-- ==== Sys2Proof/Machine/Encoder.lean ====
section
/-! DEFINITION. The encoder's opcode selector, one pixel step (spec/42_encoder_selector): the cascade of guards in its fixed
order (R117). -/

namespace Sys2Proof.Machine

/-- `emit_run()` for a run of n pixels (R110): the RUN chunk, then RUN <- 0. -/
def State.emitRunOf (s : State) (n : Nat) : State := (s.emit (.run n)).setRun 0

/-- `emit_run()` (R110) for the pending run. -/
def State.emitRun (s : State) : State := s.emitRunOf s.run.toNat

/-- Guard 1, a pixel equal to PREV (R102): the run counts, and is flushed when it reaches 62 or at the final pixel, PXI =
NPIX − 1. HIST is neither read nor written. -/
def State.countRun (s : State) : State :=
  let s' := s.setRun (s.run + 1)
  if s'.run.toNat = Config.runLimit ∨ s'.pxi.toNat + 1 = s'.npix.toNat then s'.emitRun else s'

/-- The start of guard 2 (R103): a pixel that differs from PREV flushes a pending run first. -/
def State.flushRun (s : State) : State := if 0 < s.run.toNat then s.emitRun else s

/-- Guards 4 to 6, with PREV's alpha (R107, R108, R109): DIFF, else LUMA, else RGB. -/
def codeDelta (p q : Pixel) : Instr :=
  let dr := delta p.r q.r
  let dg := delta p.g q.g
  let db := delta p.b q.b
  if diffFits dr dg db then .diff dr dg db
  else if lumaFits dr dg db then .luma dg (dr - dg) (db - dg)
  else .rgb p.r p.g p.b

/-- Guards 3 to 6, after a history miss: RGBA when the alpha changed (R106), else by the deltas. -/
def codeMiss (p q : Pixel) : Instr := if p.a ≠ q.a then .rgba p.r p.g p.b p.a else codeDelta p q

/-- Guard 2, a pixel that differs from PREV, its run flushed: INDEX on a hit, without a store (R104); on a miss the store
(R105), then the chunk. -/
def State.codePixel (s : State) (p : Pixel) : State :=
  if s.lookup (slotOf p) = p then s.emit (.index (slotOf p)) else (s.remember p).emit (codeMiss p s.prev)

/-- The cascade (R101, R117). All guards read the PREV of before the step. -/
def State.selectOpcode (s : State) (p : Pixel) : State :=
  if p = s.prev then s.countRun else s.flushRun.codePixel p

/-- The encoder pixel step for the fetched pixel (R101): the cascade, PREV <- P (R116), PXI + 1. -/
def State.encodePixel (s : State) (p : Pixel) : State := ((s.selectOpcode p).setPrev p).endPixel

end Sys2Proof.Machine
end

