-- ==== Sys2Proof/Machine/Run.lean ====
section
/-! DEFINITION. RUN: the run chunk, and the run continuation of the decoder. -/

namespace Sys2Proof.Machine

/-- RUN with run length n. Decode (R127): RUN <- n − 1, the field; PREV unchanged; the store and the output run as after every
chunk. Encode (R110): the one byte, then RUN <- 0. -/
def execRun (n : Nat) (s : State) : Host.Outcome State Fault Refusal :=
  match s.mode with
  | .decode => .next (((s.consume 1).setRun (BitVec.ofNat 6 (n - 1))).finishChunk)
  | .encode => .next (s.emitRunOf n)

/-- A run continuation (R120): "no input byte consumed, no history update"; RUN - 1, then the output. -/
def State.continueRun (s : State) : State := ((s.setRun (s.run - 1)).emitPixel).endPixel

end Sys2Proof.Machine
end

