@[simp] theorem State.emitRun_prev (s : State) : s.emitRun.prev = s.prev := rfl
@[simp] theorem State.emitRun_hist (s : State) : s.emitRun.hist = s.hist := rfl
@[simp] theorem State.emitRun_width (s : State) : s.emitRun.width = s.width := rfl
@[simp] theorem State.emitRun_height (s : State) : s.emitRun.height = s.height := rfl
@[simp] theorem State.emitRun_channels (s : State) : s.emitRun.channels = s.channels := rfl
@[simp] theorem State.emitRun_colorspace (s : State) : s.emitRun.colorspace = s.colorspace := rfl
@[simp] theorem State.emitRun_npix (s : State) : s.emitRun.npix = s.npix := rfl
@[simp] theorem State.emitRun_pxi (s : State) : s.emitRun.pxi = s.pxi := rfl
@[simp] theorem State.emitRun_ipos (s : State) : s.emitRun.ipos = s.ipos := rfl
@[simp] theorem State.emitRun_mode (s : State) : s.emitRun.mode = s.mode := rfl
@[simp] theorem State.emitRun_phase (s : State) : s.emitRun.phase = s.phase := rfl
@[simp] theorem State.emitRun_success (s : State) : s.emitRun.success = s.success := rfl
@[simp] theorem State.emitRun_cause (s : State) : s.emitRun.cause = s.cause := rfl
@[simp] theorem State.emitRun_failPos (s : State) : s.emitRun.failPos = s.failPos := rfl
@[simp] theorem State.emitRun_input (s : State) : s.emitRun.input = s.input := rfl
@[simp] theorem State.emitRun_pending (s : State) : s.emitRun.pending = s.pending := rfl
@[simp] theorem State.emitRun_freeIdx (s : State) : s.emitRun.freeIdx = s.freeIdx := rfl
@[simp] theorem State.emitRun_run (s : State) : s.emitRun.run = 0 := rfl
@[simp] theorem State.emitRun_output (s : State) : s.emitRun.output = s.output ++ encode (.run s.run.toNat) := rfl
@[simp] theorem State.emitRun_opos (s : State) : s.emitRun.opos = s.opos + 1 := rfl

@[simp] theorem State.countRun_prev (s : State) : s.countRun.prev = s.prev := by unfold State.countRun; dsimp only; split <;> rfl
@[simp] theorem State.countRun_hist (s : State) : s.countRun.hist = s.hist := by unfold State.countRun; dsimp only; split <;> rfl
@[simp] theorem State.countRun_width (s : State) : s.countRun.width = s.width := by unfold State.countRun; dsimp only; split <;> rfl
@[simp] theorem State.countRun_height (s : State) : s.countRun.height = s.height := by unfold State.countRun; dsimp only; split <;> rfl
@[simp] theorem State.countRun_channels (s : State) : s.countRun.channels = s.channels := by unfold State.countRun; dsimp only; split <;> rfl
@[simp] theorem State.countRun_colorspace (s : State) : s.countRun.colorspace = s.colorspace := by unfold State.countRun; dsimp only; split <;> rfl
@[simp] theorem State.countRun_npix (s : State) : s.countRun.npix = s.npix := by unfold State.countRun; dsimp only; split <;> rfl
@[simp] theorem State.countRun_pxi (s : State) : s.countRun.pxi = s.pxi := by unfold State.countRun; dsimp only; split <;> rfl
@[simp] theorem State.countRun_ipos (s : State) : s.countRun.ipos = s.ipos := by unfold State.countRun; dsimp only; split <;> rfl
@[simp] theorem State.countRun_mode (s : State) : s.countRun.mode = s.mode := by unfold State.countRun; dsimp only; split <;> rfl
@[simp] theorem State.countRun_phase (s : State) : s.countRun.phase = s.phase := by unfold State.countRun; dsimp only; split <;> rfl
@[simp] theorem State.countRun_success (s : State) : s.countRun.success = s.success := by unfold State.countRun; dsimp only; split <;> rfl
@[simp] theorem State.countRun_cause (s : State) : s.countRun.cause = s.cause := by unfold State.countRun; dsimp only; split <;> rfl
@[simp] theorem State.countRun_failPos (s : State) : s.countRun.failPos = s.failPos := by unfold State.countRun; dsimp only; split <;> rfl
@[simp] theorem State.countRun_input (s : State) : s.countRun.input = s.input := by unfold State.countRun; dsimp only; split <;> rfl
@[simp] theorem State.countRun_pending (s : State) : s.countRun.pending = s.pending := by unfold State.countRun; dsimp only; split <;> rfl
@[simp] theorem State.countRun_freeIdx (s : State) : s.countRun.freeIdx = s.freeIdx := by unfold State.countRun; dsimp only; split <;> rfl

@[simp] theorem State.flushRun_prev (s : State) : s.flushRun.prev = s.prev := by unfold State.flushRun; split <;> rfl
@[simp] theorem State.flushRun_hist (s : State) : s.flushRun.hist = s.hist := by unfold State.flushRun; split <;> rfl
@[simp] theorem State.flushRun_width (s : State) : s.flushRun.width = s.width := by unfold State.flushRun; split <;> rfl
@[simp] theorem State.flushRun_height (s : State) : s.flushRun.height = s.height := by unfold State.flushRun; split <;> rfl
@[simp] theorem State.flushRun_channels (s : State) : s.flushRun.channels = s.channels := by unfold State.flushRun; split <;> rfl
@[simp] theorem State.flushRun_colorspace (s : State) : s.flushRun.colorspace = s.colorspace := by unfold State.flushRun; split <;> rfl
@[simp] theorem State.flushRun_npix (s : State) : s.flushRun.npix = s.npix := by unfold State.flushRun; split <;> rfl
@[simp] theorem State.flushRun_pxi (s : State) : s.flushRun.pxi = s.pxi := by unfold State.flushRun; split <;> rfl
@[simp] theorem State.flushRun_ipos (s : State) : s.flushRun.ipos = s.ipos := by unfold State.flushRun; split <;> rfl
@[simp] theorem State.flushRun_mode (s : State) : s.flushRun.mode = s.mode := by unfold State.flushRun; split <;> rfl
@[simp] theorem State.flushRun_phase (s : State) : s.flushRun.phase = s.phase := by unfold State.flushRun; split <;> rfl
@[simp] theorem State.flushRun_success (s : State) : s.flushRun.success = s.success := by unfold State.flushRun; split <;> rfl
@[simp] theorem State.flushRun_cause (s : State) : s.flushRun.cause = s.cause := by unfold State.flushRun; split <;> rfl
@[simp] theorem State.flushRun_failPos (s : State) : s.flushRun.failPos = s.failPos := by unfold State.flushRun; split <;> rfl
@[simp] theorem State.flushRun_input (s : State) : s.flushRun.input = s.input := by unfold State.flushRun; split <;> rfl
@[simp] theorem State.flushRun_pending (s : State) : s.flushRun.pending = s.pending := by unfold State.flushRun; split <;> rfl
@[simp] theorem State.flushRun_freeIdx (s : State) : s.flushRun.freeIdx = s.freeIdx := by unfold State.flushRun; split <;> rfl

@[simp] theorem State.codePixel_prev (s : State) (p : Pixel) : (s.codePixel p).prev = s.prev := by unfold State.codePixel; split <;> rfl
@[simp] theorem State.codePixel_run (s : State) (p : Pixel) : (s.codePixel p).run = s.run := by unfold State.codePixel; split <;> rfl
@[simp] theorem State.codePixel_width (s : State) (p : Pixel) : (s.codePixel p).width = s.width := by unfold State.codePixel; split <;> rfl
@[simp] theorem State.codePixel_height (s : State) (p : Pixel) : (s.codePixel p).height = s.height := by unfold State.codePixel; split <;> rfl
@[simp] theorem State.codePixel_channels (s : State) (p : Pixel) : (s.codePixel p).channels = s.channels := by unfold State.codePixel; split <;> rfl
@[simp] theorem State.codePixel_colorspace (s : State) (p : Pixel) : (s.codePixel p).colorspace = s.colorspace := by unfold State.codePixel; split <;> rfl
@[simp] theorem State.codePixel_npix (s : State) (p : Pixel) : (s.codePixel p).npix = s.npix := by unfold State.codePixel; split <;> rfl
@[simp] theorem State.codePixel_pxi (s : State) (p : Pixel) : (s.codePixel p).pxi = s.pxi := by unfold State.codePixel; split <;> rfl
@[simp] theorem State.codePixel_ipos (s : State) (p : Pixel) : (s.codePixel p).ipos = s.ipos := by unfold State.codePixel; split <;> rfl
@[simp] theorem State.codePixel_mode (s : State) (p : Pixel) : (s.codePixel p).mode = s.mode := by unfold State.codePixel; split <;> rfl
@[simp] theorem State.codePixel_phase (s : State) (p : Pixel) : (s.codePixel p).phase = s.phase := by unfold State.codePixel; split <;> rfl
@[simp] theorem State.codePixel_success (s : State) (p : Pixel) : (s.codePixel p).success = s.success := by unfold State.codePixel; split <;> rfl
@[simp] theorem State.codePixel_cause (s : State) (p : Pixel) : (s.codePixel p).cause = s.cause := by unfold State.codePixel; split <;> rfl
@[simp] theorem State.codePixel_failPos (s : State) (p : Pixel) : (s.codePixel p).failPos = s.failPos := by unfold State.codePixel; split <;> rfl
@[simp] theorem State.codePixel_input (s : State) (p : Pixel) : (s.codePixel p).input = s.input := by unfold State.codePixel; split <;> rfl
@[simp] theorem State.codePixel_pending (s : State) (p : Pixel) : (s.codePixel p).pending = s.pending := by unfold State.codePixel; split <;> rfl
@[simp] theorem State.codePixel_freeIdx (s : State) (p : Pixel) : (s.codePixel p).freeIdx = s.freeIdx := by unfold State.codePixel; split <;> rfl

@[simp] theorem State.selectOpcode_prev (s : State) (p : Pixel) : (s.selectOpcode p).prev = s.prev := by unfold State.selectOpcode; split <;> simp
@[simp] theorem State.selectOpcode_width (s : State) (p : Pixel) : (s.selectOpcode p).width = s.width := by unfold State.selectOpcode; split <;> simp
@[simp] theorem State.selectOpcode_height (s : State) (p : Pixel) : (s.selectOpcode p).height = s.height := by unfold State.selectOpcode; split <;> simp
@[simp] theorem State.selectOpcode_channels (s : State) (p : Pixel) : (s.selectOpcode p).channels = s.channels := by unfold State.selectOpcode; split <;> simp
@[simp] theorem State.selectOpcode_colorspace (s : State) (p : Pixel) : (s.selectOpcode p).colorspace = s.colorspace := by unfold State.selectOpcode; split <;> simp
@[simp] theorem State.selectOpcode_npix (s : State) (p : Pixel) : (s.selectOpcode p).npix = s.npix := by unfold State.selectOpcode; split <;> simp
@[simp] theorem State.selectOpcode_pxi (s : State) (p : Pixel) : (s.selectOpcode p).pxi = s.pxi := by unfold State.selectOpcode; split <;> simp
@[simp] theorem State.selectOpcode_ipos (s : State) (p : Pixel) : (s.selectOpcode p).ipos = s.ipos := by unfold State.selectOpcode; split <;> simp
@[simp] theorem State.selectOpcode_mode (s : State) (p : Pixel) : (s.selectOpcode p).mode = s.mode := by unfold State.selectOpcode; split <;> simp
@[simp] theorem State.selectOpcode_phase (s : State) (p : Pixel) : (s.selectOpcode p).phase = s.phase := by unfold State.selectOpcode; split <;> simp
@[simp] theorem State.selectOpcode_success (s : State) (p : Pixel) : (s.selectOpcode p).success = s.success := by unfold State.selectOpcode; split <;> simp
@[simp] theorem State.selectOpcode_cause (s : State) (p : Pixel) : (s.selectOpcode p).cause = s.cause := by unfold State.selectOpcode; split <;> simp
@[simp] theorem State.selectOpcode_failPos (s : State) (p : Pixel) : (s.selectOpcode p).failPos = s.failPos := by unfold State.selectOpcode; split <;> simp
@[simp] theorem State.selectOpcode_input (s : State) (p : Pixel) : (s.selectOpcode p).input = s.input := by unfold State.selectOpcode; split <;> simp
@[simp] theorem State.selectOpcode_pending (s : State) (p : Pixel) : (s.selectOpcode p).pending = s.pending := by unfold State.selectOpcode; split <;> simp
@[simp] theorem State.selectOpcode_freeIdx (s : State) (p : Pixel) : (s.selectOpcode p).freeIdx = s.freeIdx := by unfold State.selectOpcode; split <;> simp

@[simp] theorem State.encodePixel_width (s : State) (p : Pixel) : (s.encodePixel p).width = s.width := by simp [State.encodePixel]
@[simp] theorem State.encodePixel_height (s : State) (p : Pixel) : (s.encodePixel p).height = s.height := by simp [State.encodePixel]
@[simp] theorem State.encodePixel_channels (s : State) (p : Pixel) : (s.encodePixel p).channels = s.channels := by simp [State.encodePixel]
@[simp] theorem State.encodePixel_colorspace (s : State) (p : Pixel) : (s.encodePixel p).colorspace = s.colorspace := by simp [State.encodePixel]
@[simp] theorem State.encodePixel_npix (s : State) (p : Pixel) : (s.encodePixel p).npix = s.npix := by simp [State.encodePixel]
@[simp] theorem State.encodePixel_ipos (s : State) (p : Pixel) : (s.encodePixel p).ipos = s.ipos := by simp [State.encodePixel]
@[simp] theorem State.encodePixel_mode (s : State) (p : Pixel) : (s.encodePixel p).mode = s.mode := by simp [State.encodePixel]
@[simp] theorem State.encodePixel_success (s : State) (p : Pixel) : (s.encodePixel p).success = s.success := by simp [State.encodePixel]
@[simp] theorem State.encodePixel_cause (s : State) (p : Pixel) : (s.encodePixel p).cause = s.cause := by simp [State.encodePixel]
@[simp] theorem State.encodePixel_failPos (s : State) (p : Pixel) : (s.encodePixel p).failPos = s.failPos := by simp [State.encodePixel]
@[simp] theorem State.encodePixel_input (s : State) (p : Pixel) : (s.encodePixel p).input = s.input := by simp [State.encodePixel]
@[simp] theorem State.encodePixel_pending (s : State) (p : Pixel) : (s.encodePixel p).pending = s.pending := by simp [State.encodePixel]
@[simp] theorem State.encodePixel_freeIdx (s : State) (p : Pixel) : (s.encodePixel p).freeIdx = s.freeIdx := by simp [State.encodePixel]
@[simp] theorem State.encodePixel_prev (s : State) (p : Pixel) : (s.encodePixel p).prev = p := by simp [State.encodePixel]
@[simp] theorem State.encodePixel_pxi (s : State) (p : Pixel) : (s.encodePixel p).pxi = s.pxi + 1 := by simp [State.encodePixel]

Exercise details
Which lines hold the word "lean"? Copy each of them from the records.

Completed exercise
-- ==== Sys2Proof/Machine/Encoder.lean ====
-- ==== Sys2Proof/Machine/Run.lean ====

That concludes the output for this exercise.